Café com Pão

A vida tende a ser muito irônica. Trágica, este é o termo certo. Não, não há termo certo. Há apenas o termo: temor. Tremo. Penso que na sexta-feira da Paixão não há compaixão nenhuma nesta sociedade brasileira. Desse mato não sai coelho, sai é bala!

Ninguém mais se comove com o menino de treze ou quatorze anos que fala chorando ao repórter "eu queria ir p´ra casa mas vou ter que dormir aqui na rua mesmo porque se não levo tiro, moço!".

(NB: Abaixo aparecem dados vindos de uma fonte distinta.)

-- ==== Sys2Proof/Machine/Regions.lean ====
section
/-!
DEFINITION. Regions: the region arbiter, the derandomiser, slice markers and the region links (R95 to R110, R115, R116).
-/

namespace Sys2Proof.Machine

/-- KIND of a raw record (R103). -/
def kindOf (r : Rhr) : Nat := bitsAt r.toNat 92 4

/-- Kinds that a slice marker's COUNT counts (R104). -/
def countedKind (k : Nat) : Bool := k == 1 || k == 4 || k == 8 || k == 9

/-- A record is written into the derandomiser and counted for its slice; a poisoned one is not counted (R98, R104). -/
def Fe.write (f : Fe) (r : FeRec) : Fe :=
  let counts :=
    if r.poison.isNone && countedKind (kindOf r.bits) then Tbl.set 0 f.counts r.slice (Tbl.get 0 f.counts r.slice + 1)
    else f.counts
  ({ f with dr := f.dr ++ [r], counts := counts }.prune).watermark

/-- The next non-empty block FIFO after the one served last, not serving one twice in a cycle (R96). -/
def State.nextFifo (s : State) (die : Nat) (rr : Nat) (used : Option Nat) : Option Nat :=
  ((List.range 8).map (fun i => (rr + 1 + i) % 8)).find?
    (fun b => used != some b && !(s.block (die * 8 + b)).fifo.isEmpty)

/-- A die has a record for its arbiter that goes before a slice marker (R96). -/
def State.waitsToWrite (s : State) (die : Nat) : Bool :=
  !(s.fe die).lossQ.isEmpty || !(s.fe die).eventQ.isEmpty || (List.range 8).any (fun b => !(s.block (die * 8 + b)).fifo.isEmpty)

/-- One write of the region arbiter by priority: loss records, events, block FIFOs, a slice marker that is due when nothing else
waits (R96). The result names the FIFO served. -/
def State.arbitrate (s : State) (die : Nat) (used : Option Nat) : Option Nat × State :=
  let f := s.fe die
  if drCapacity ≤ f.dr.length then (used, s)
  else
    match f.lossQ, f.eventQ with
    | r :: l, _ => (used, s.setFe die ({ f with lossQ := l }.write r))
    | [], r :: l => (used, s.setFe die ({ f with eventQ := l }.write r))
    | [], [] =>
      match s.nextFifo die f.rrFifo used with
      | none =>
        match f.markQ with
        | r :: l => (used, s.setFe die ({ f with markQ := l }.write r))
        | [] => (used, s)
      | some b =>
        match (s.block (die * 8 + b)).fifo with
        | [] => (used, s)
        | r :: l =>
          let s := s.modBlock (die * 8 + b) (fun x => { x with fifo := l })
          (some b, s.setFe die ({ f with rrFifo := b }.write r))

/-- DERANDOMISER_WRITE (R96): up to two records in one FE logic cycle. -/
def State.derandomiserWrite (s : State) (die : Fin 8) : State :=
  let p := s.arbitrate die none
  (p.2.arbitrate die p.1).2

/-- A full slice has a coarse tick in a holdover interval of the die (R69, R104). -/
def Fe.holdover (f : Fe) (slice : Nat) : Bool :=
  (match f.hold with
   | some t => decide (t < (slice + 1) * 4096)
   | none => false) ||
  f.holds.any (fun p => decide (p.1 < (slice + 1) * 4096) && decide (slice * 4096 ≤ p.2))

/-- Something of a slice or an earlier one is held and not yet written (R97). -/
def State.holdsSlice (s : State) (die : Nat) (slice : Nat) : Bool :=
  let f := s.fe die
  let old := fun (t : Nat) => decide (t / 4096 ≤ slice)
  s.cells.any (fun p =>
    decide (p.1 / 512 = die) &&
      ((p.2.busyHit || decide (s.coarse0 < p.2.capAt)) && old p.2.start ||
        [0, 1, 2, 3].any (fun i => match p.2.slot i with
          | some h => old h.start
          | none => false))) ||
  (List.range 8).any (fun b =>
    let x := s.block (die * 8 + b)
    x.fifo.any (fun r => decide (r.slice ≤ slice)) ||
      x.slices.any (fun q => match q.2.conv with
        | some c => old c.held.start
        | none => false)) ||
  f.eventQ.any (fun r => decide (r.slice ≤ slice)) || f.lossQ.any (fun r => decide (r.slice ≤ slice)) ||
    f.maskAt.any old || f.injDue.any old

/-- A slice marker of an FE die (R104). -/
def feMarker (slice count : Nat) (hold : Bool) : Rhr :=
  BitVec.ofNat 96 (0x3 * 2 ^ 92 + slice / 4096 % 2 ^ 32 * 2 ^ 60 + slice % 4096 * 2 ^ 48 + count % 2 ^ 24 * 2 ^ 24 +
    (if hold then 2 ^ 23 else 0))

O próprio menino não se comove mais. O choro é de raiva e e medo. A consciência do fato, em si... Se o diabo do bandido não se apieda nem da moça grávida que estava ao volante, porque eu tenho que me apiedar da minha situação, moço? Quem é que liga pra mim?

Ninguém, não, moço, eu sou estatística, um dado que não interfere na vida de ninguém, é só apagar o número e reescrever o censo que tudo tá normal, não é?

Aqui em casa a Páscoa foi de chuva o final se semana inteiro. No Rio de Janeiro também. Na favela da Rocinha. Mas lá foi chuva de bala, granada, tiroteio. Rio de Janeiro. Rio de Sangue, em abril.

Coelho da Páscoa nessas horas, meu amigo! Faça-me o favor! Olha lá o rapaz com a cabeça machucada, e você vem passar essa história de renovação cristã?

Isso aqui é o inferno! Isso é que é! Não, não quero seu panfleto não, moça, Deus não anda merecendo mais o meu voto. Deixa eu escapar da bala, corre! corre!, depois a gente vê quem vai rezar...

E aí, então, para desconstrair, a televisão passa reality shows. A realidade deles é mais interessante que a de fora da janela. O mundo que se exploda, meu filho, eu quero é ver o que a fulana fofocou do ciclano para o beltrano.

Olha lá, tá vendo, ela tá fofocando com a sicrana... Bala perdida? É tudo pobre mesmo, é bom que assim limpa um pouco a região. Pobre é tudo bandido!

A televisão reflete nossos desejos. Fora dela, há de ficar nosso instinto. E é então que a tela focaliza bundas e seios e fofocas, e a janela do barraco é arrombada sob o foco da violência e desprezo pelo mínimo de humanidade que se relembre. Sim, porque humanidade mesmo não há mais: os próprios animais estão cada vez mais humanizados. Fazer o quê, né... Se não tem pirão pra mim, o outro que se exploda, né...

A solução é o muro. Pronto. Agora colocaram na cabeça de quem outorga: muro cercando as favelas. Simples. Primeiro você liberta os escravos. Escravos com liberdade, um conceito nas mãos, e mais nada. Aí começa a favela. Aí passam as décadas. Aí já são 60 mil pessoas numa favela: êxodo rural, pessoas do norte, do sul, gente que queria ser artista, viver no Rio, sei lá, pô, mas é gente! E agora, decidem assim, no meio do tiroteio: um muro!

Seria ridículo, se já não fosse tão desumano.